**Assigned task**.
Needed from the data below: every line from the one with "len s).err = s.err := rfl" up to and including the one with "len s).errors = s.errors := rfl", repeated exactly and with nothing else.

• • • • • • •

-- ==== Sys2Proof/Laws/State.lean ====
section
/-! SUPPORT. What each shared operation does to each field, so that no proof unfolds a record update. What
error entry leaves in the registers that it leaves free is no lemma: nothing is known of it. -/

namespace Sys2Proof.Machine

/-! ### DEC -/

@[simp] theorem advance_phase (len : Nat) (s : Dec) : (advance len s).phase = s.phase := rfl
@[simp] theorem advance_err (len : Nat) (s : Dec) : (advance len s).err = s.err := rfl
@[simp] theorem advance_hdr (len : Nat) (s : Dec) : (advance len s).hdr = s.hdr := rfl
@[simp] theorem advance_N (len : Nat) (s : Dec) : (advance len s).N = s.N := rfl
@[simp] theorem advance_pos (len : Nat) (s : Dec) : (advance len s).pos = s.pos + len := rfl
@[simp] theorem advance_n (len : Nat) (s : Dec) : (advance len s).n = s.n := rfl
@[simp] theorem advance_prev (len : Nat) (s : Dec) : (advance len s).prev = s.prev := rfl
@[simp] theorem advance_run (len : Nat) (s : Dec) : (advance len s).run = s.run := rfl
@[simp] theorem advance_cache (len : Nat) (s : Dec) : (advance len s).cache = s.cache := rfl
@[simp] theorem advance_ib (len : Nat) (s : Dec) : (advance len s).ib = s.ib := rfl
@[simp] theorem advance_po (len : Nat) (s : Dec) : (advance len s).po = s.po := rfl
@[simp] theorem advance_errors (len : Nat) (s : Dec) : (advance len s).errors = s.errors := rfl
@[simp] theorem pixOut_phase (p : Pixel) (s : Dec) : (pixOut p s).phase = s.phase := rfl
@[simp] theorem pixOut_err (p : Pixel) (s : Dec) : (pixOut p s).err = s.err := rfl
@[simp] theorem pixOut_hdr (p : Pixel) (s : Dec) : (pixOut p s).hdr = s.hdr := rfl
@[simp] theorem pixOut_N (p : Pixel) (s : Dec) : (pixOut p s).N = s.N := rfl
@[simp] theorem pixOut_pos (p : Pixel) (s : Dec) : (pixOut p s).pos = s.pos := rfl
@[simp] theorem pixOut_n (p : Pixel) (s : Dec) : (pixOut p s).n = s.n + 1 := rfl
@[simp] theorem pixOut_prev (p : Pixel) (s : Dec) : (pixOut p s).prev = s.prev := rfl
@[simp] theorem pixOut_run (p : Pixel) (s : Dec) : (pixOut p s).run = s.run := rfl
@[simp] theorem pixOut_cache (p : Pixel) (s : Dec) : (pixOut p s).cache = s.cache := rfl
@[simp] theorem pixOut_ib (p : Pixel) (s : Dec) : (pixOut p s).ib = s.ib := rfl
@[simp] theorem pixOut_errors (p : Pixel) (s : Dec) : (pixOut p s).errors = s.errors := rfl
@[simp] theorem newPixel_phase (p : Pixel) (s : Dec) : (newPixel p s).phase = s.phase := rfl
@[simp] theorem newPixel_err (p : Pixel) (s : Dec) : (newPixel p s).err = s.err := rfl
@[simp] theorem newPixel_hdr (p : Pixel) (s : Dec) : (newPixel p s).hdr = s.hdr := rfl
@[simp] theorem newPixel_N (p : Pixel) (s : Dec) : (newPixel p s).N = s.N := rfl
@[simp] theorem newPixel_pos (p : Pixel) (s : Dec) : (newPixel p s).pos = s.pos := rfl
@[simp] theorem newPixel_n (p : Pixel) (s : Dec) : (newPixel p s).n = s.n + 1 := rfl
@[simp] theorem newPixel_prev (p : Pixel) (s : Dec) : (newPixel p s).prev = p := rfl
@[simp] theorem newPixel_run (p : Pixel) (s : Dec) : (newPixel p s).run = s.run := rfl
@[simp] theorem newPixel_cache (p : Pixel) (s : Dec) : (newPixel p s).cache = Cache.write s.cache (hash p) p := rfl
@[simp] theorem newPixel_ib (p : Pixel) (s : Dec) : (newPixel p s).ib = s.ib := rfl
@[simp] theorem newPixel_errors (p : Pixel) (s : Dec) : (newPixel p s).errors = s.errors := rfl
@[simp] theorem newPixel_po (p : Pixel) (s : Dec) : (newPixel p s).po = (pixOut p s).po := rfl
@[simp] theorem repeatPixel_phase (s : Dec) : (repeatPixel s).phase = s.phase := rfl
@[simp] theorem repeatPixel_err (s : Dec) : (repeatPixel s).err = s.err := rfl
@[simp] theorem repeatPixel_hdr (s : Dec) : (repeatPixel s).hdr = s.hdr := rfl
@[simp] theorem repeatPixel_N (s : Dec) : (repeatPixel s).N = s.N := rfl
@[simp] theorem repeatPixel_pos (s : Dec) : (repeatPixel s).pos = s.pos := rfl
@[simp] theorem repeatPixel_n (s : Dec) : (repeatPixel s).n = s.n + 1 := rfl
@[simp] theorem repeatPixel_prev (s : Dec) : (repeatPixel s).prev = s.prev := rfl
@[simp] theorem repeatPixel_run (s : Dec) : (repeatPixel s).run = s.run - 1 := rfl
@[simp] theorem repeatPixel_cache (s : Dec) : (repeatPixel s).cache = s.cache := rfl
@[simp] theorem repeatPixel_ib (s : Dec) : (repeatPixel s).ib = s.ib := rfl
@[simp] theorem repeatPixel_errors (s : Dec) : (repeatPixel s).errors = s.errors := rfl
@[simp] theorem repeatPixel_po (s : Dec) : (repeatPixel s).po = (pixOut s.prev s).po := rfl
@[simp] theorem raiseDec_phase (e : ErrKind) (s : Dec) : (raiseDec e s).phase = .error := rfl
@[simp] theorem raiseDec_err (e : ErrKind) (s : Dec) : (raiseDec e s).err = e := rfl
@[simp] theorem raiseDec_ib (e : ErrKind) (s : Dec) : (raiseDec e s).ib = s.ib := rfl
@[simp] theorem raiseDec_errors (e : ErrKind) (s : Dec) : (raiseDec e s).errors = s.errors + 1 := rfl
@[simp] theorem initDec_phase (hdr : Header) (s : Dec) : (initDec hdr s).phase = .stream := rfl
@[simp] theorem initDec_err (hdr : Header) (s : Dec) : (initDec hdr s).err = .none := rfl
@[simp] theorem initDec_hdr (hdr : Header) (s : Dec) : (initDec hdr s).hdr = hdr := rfl
@[simp] theorem initDec_N (hdr : Header) (s : Dec) : (initDec hdr s).N = s.ib.len := rfl
@[simp] theorem initDec_pos (hdr : Header) (s : Dec) : (initDec hdr s).pos = 14 := rfl
@[simp] theorem initDec_n (hdr : Header) (s : Dec) : (initDec hdr s).n = 0 := rfl
@[simp] theorem initDec_prev (hdr : Header) (s : Dec) : (initDec hdr s).prev = Pixel.seed := rfl
@[simp] theorem initDec_run (hdr : Header) (s : Dec) : (initDec hdr s).run = 0 := rfl
@[simp] theorem initDec_cache (hdr : Header) (s : Dec) : (initDec hdr s).cache = Cache.cleared := rfl
@[simp] theorem initDec_ib (hdr : Header) (s : Dec) : (initDec hdr s).ib = s.ib := rfl
@[simp] theorem initDec_po (hdr : Header) (s : Dec) : (initDec hdr s).po = [] := rfl
@[simp] theorem initDec_errors (hdr : Header) (s : Dec) : (initDec hdr s).errors = s.errors := rfl

/-! ### ENC -/

@[simp] theorem emit_phase (bs : List Byte) (s : Enc) : (emit bs s).phase = s.phase := rfl
@[simp] theorem emit_err (bs : List Byte) (s : Enc) : (emit bs s).err = s.err := rfl
@[simp] theorem emit_hdr (bs : List Byte) (s : Enc) : (emit bs s).hdr = s.hdr := rfl
@[simp] theorem emit_k (bs : List Byte) (s : Enc) : (emit bs s).k = s.k := rfl
@[simp] theorem emit_oc (bs : List Byte) (s : Enc) : (emit bs s).oc = s.oc + bs.length := rfl
@[simp] theorem emit_prev (bs : List Byte) (s : Enc) : (emit bs s).prev = s.prev := rfl
@[simp] theorem emit_run (bs : List Byte) (s : Enc) : (emit bs s).run = s.run := rfl
@[simp] theorem emit_cache (bs : List Byte) (s : Enc) : (emit bs s).cache = s.cache := rfl
@[simp] theorem emit_pb (bs : List Byte) (s : Enc) : (emit bs s).pb = s.pb := rfl
@[simp] theorem emit_ob (bs : List Byte) (s : Enc) : (emit bs s).ob = Memory.writeBytes s.ob s.oc bs := rfl
@[simp] theorem emit_errors (bs : List Byte) (s : Enc) : (emit bs s).errors = s.errors := rfl
@[simp] theorem initEnc_phase (hdr : Header) (s : Enc) : (initEnc hdr s).phase = s.phase := rfl
@[simp] theorem initEnc_err (hdr : Header) (s : Enc) : (initEnc hdr s).err = .none := rfl
@[simp] theorem initEnc_hdr (hdr : Header) (s : Enc) : (initEnc hdr s).hdr = hdr := rfl
@[simp] theorem initEnc_k (hdr : Header) (s : Enc) : (initEnc hdr s).k = 0 := rfl
@[simp] theorem initEnc_oc (hdr : Header) (s : Enc) : (initEnc hdr s).oc = 0 := rfl
@[simp] theorem initEnc_prev (hdr : Header) (s : Enc) : (initEnc hdr s).prev = Pixel.seed := rfl
@[simp] theorem initEnc_run (hdr : Header) (s : Enc) : (initEnc hdr s).run = 0 := rfl
@[simp] theorem initEnc_cache (hdr : Header) (s : Enc) : (initEnc hdr s).cache = Cache.cleared := rfl
@[simp] theorem initEnc_pb (hdr : Header) (s : Enc) : (initEnc hdr s).pb = s.pb := rfl
@[simp] theorem initEnc_ob (hdr : Header) (s : Enc) : (initEnc hdr s).ob = [] := rfl
@[simp] theorem initEnc_errors (hdr : Header) (s : Enc) : (initEnc hdr s).errors = s.errors := rfl
@[simp] theorem raiseEnc_phase (e : ErrKind) (s : Enc) : (raiseEnc e s).phase = .error := rfl
@[simp] theorem raiseEnc_err (e : ErrKind) (s : Enc) : (raiseEnc e s).err = e := rfl
@[simp] theorem raiseEnc_pb (e : ErrKind) (s : Enc) : (raiseEnc e s).pb = s.pb := rfl
@[simp] theorem raiseEnc_errors (e : ErrKind) (s : Enc) : (raiseEnc e s).errors = s.errors + 1 := rfl

/-! ### The machine -/

@[simp] theorem State.popped_enc (s : State) : s.popped.enc = s.enc := rfl
@[simp] theorem State.popped_dec (s : State) : s.popped.dec = s.dec := rfl
@[simp] theorem State.popped_params (s : State) : s.popped.params = s.params := rfl
@[simp] theorem State.popped_reply (s : State) : s.popped.reply = s.reply := rfl
@[simp] theorem State.popped_agenda (s : State) : s.popped.agenda = s.agenda.tail := rfl

end Sys2Proof.Machine
end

• • • • • • •

**Response**.
@[simp] theorem advance_err (len : Nat) (s : Dec) : (advance len s).err = s.err := rfl
@[simp] theorem advance_hdr (len : Nat) (s : Dec) : (advance len s).hdr = s.hdr := rfl
@[simp] theorem advance_N (len : Nat) (s : Dec) : (advance len s).N = s.N := rfl
@[simp] theorem advance_pos (len : Nat) (s : Dec) : (advance len s).pos = s.pos + len := rfl
@[simp] theorem advance_n (len : Nat) (s : Dec) : (advance len s).n = s.n := rfl
@[simp] theorem advance_prev (len : Nat) (s : Dec) : (advance len s).prev = s.prev := rfl
@[simp] theorem advance_run (len : Nat) (s : Dec) : (advance len s).run = s.run := rfl
@[simp] theorem advance_cache (len : Nat) (s : Dec) : (advance len s).cache = s.cache := rfl
@[simp] theorem advance_ib (len : Nat) (s : Dec) : (advance len s).ib = s.ib := rfl
@[simp] theorem advance_po (len : Nat) (s : Dec) : (advance len s).po = s.po := rfl
@[simp] theorem advance_errors (len : Nat) (s : Dec) : (advance len s).errors = s.errors := rfl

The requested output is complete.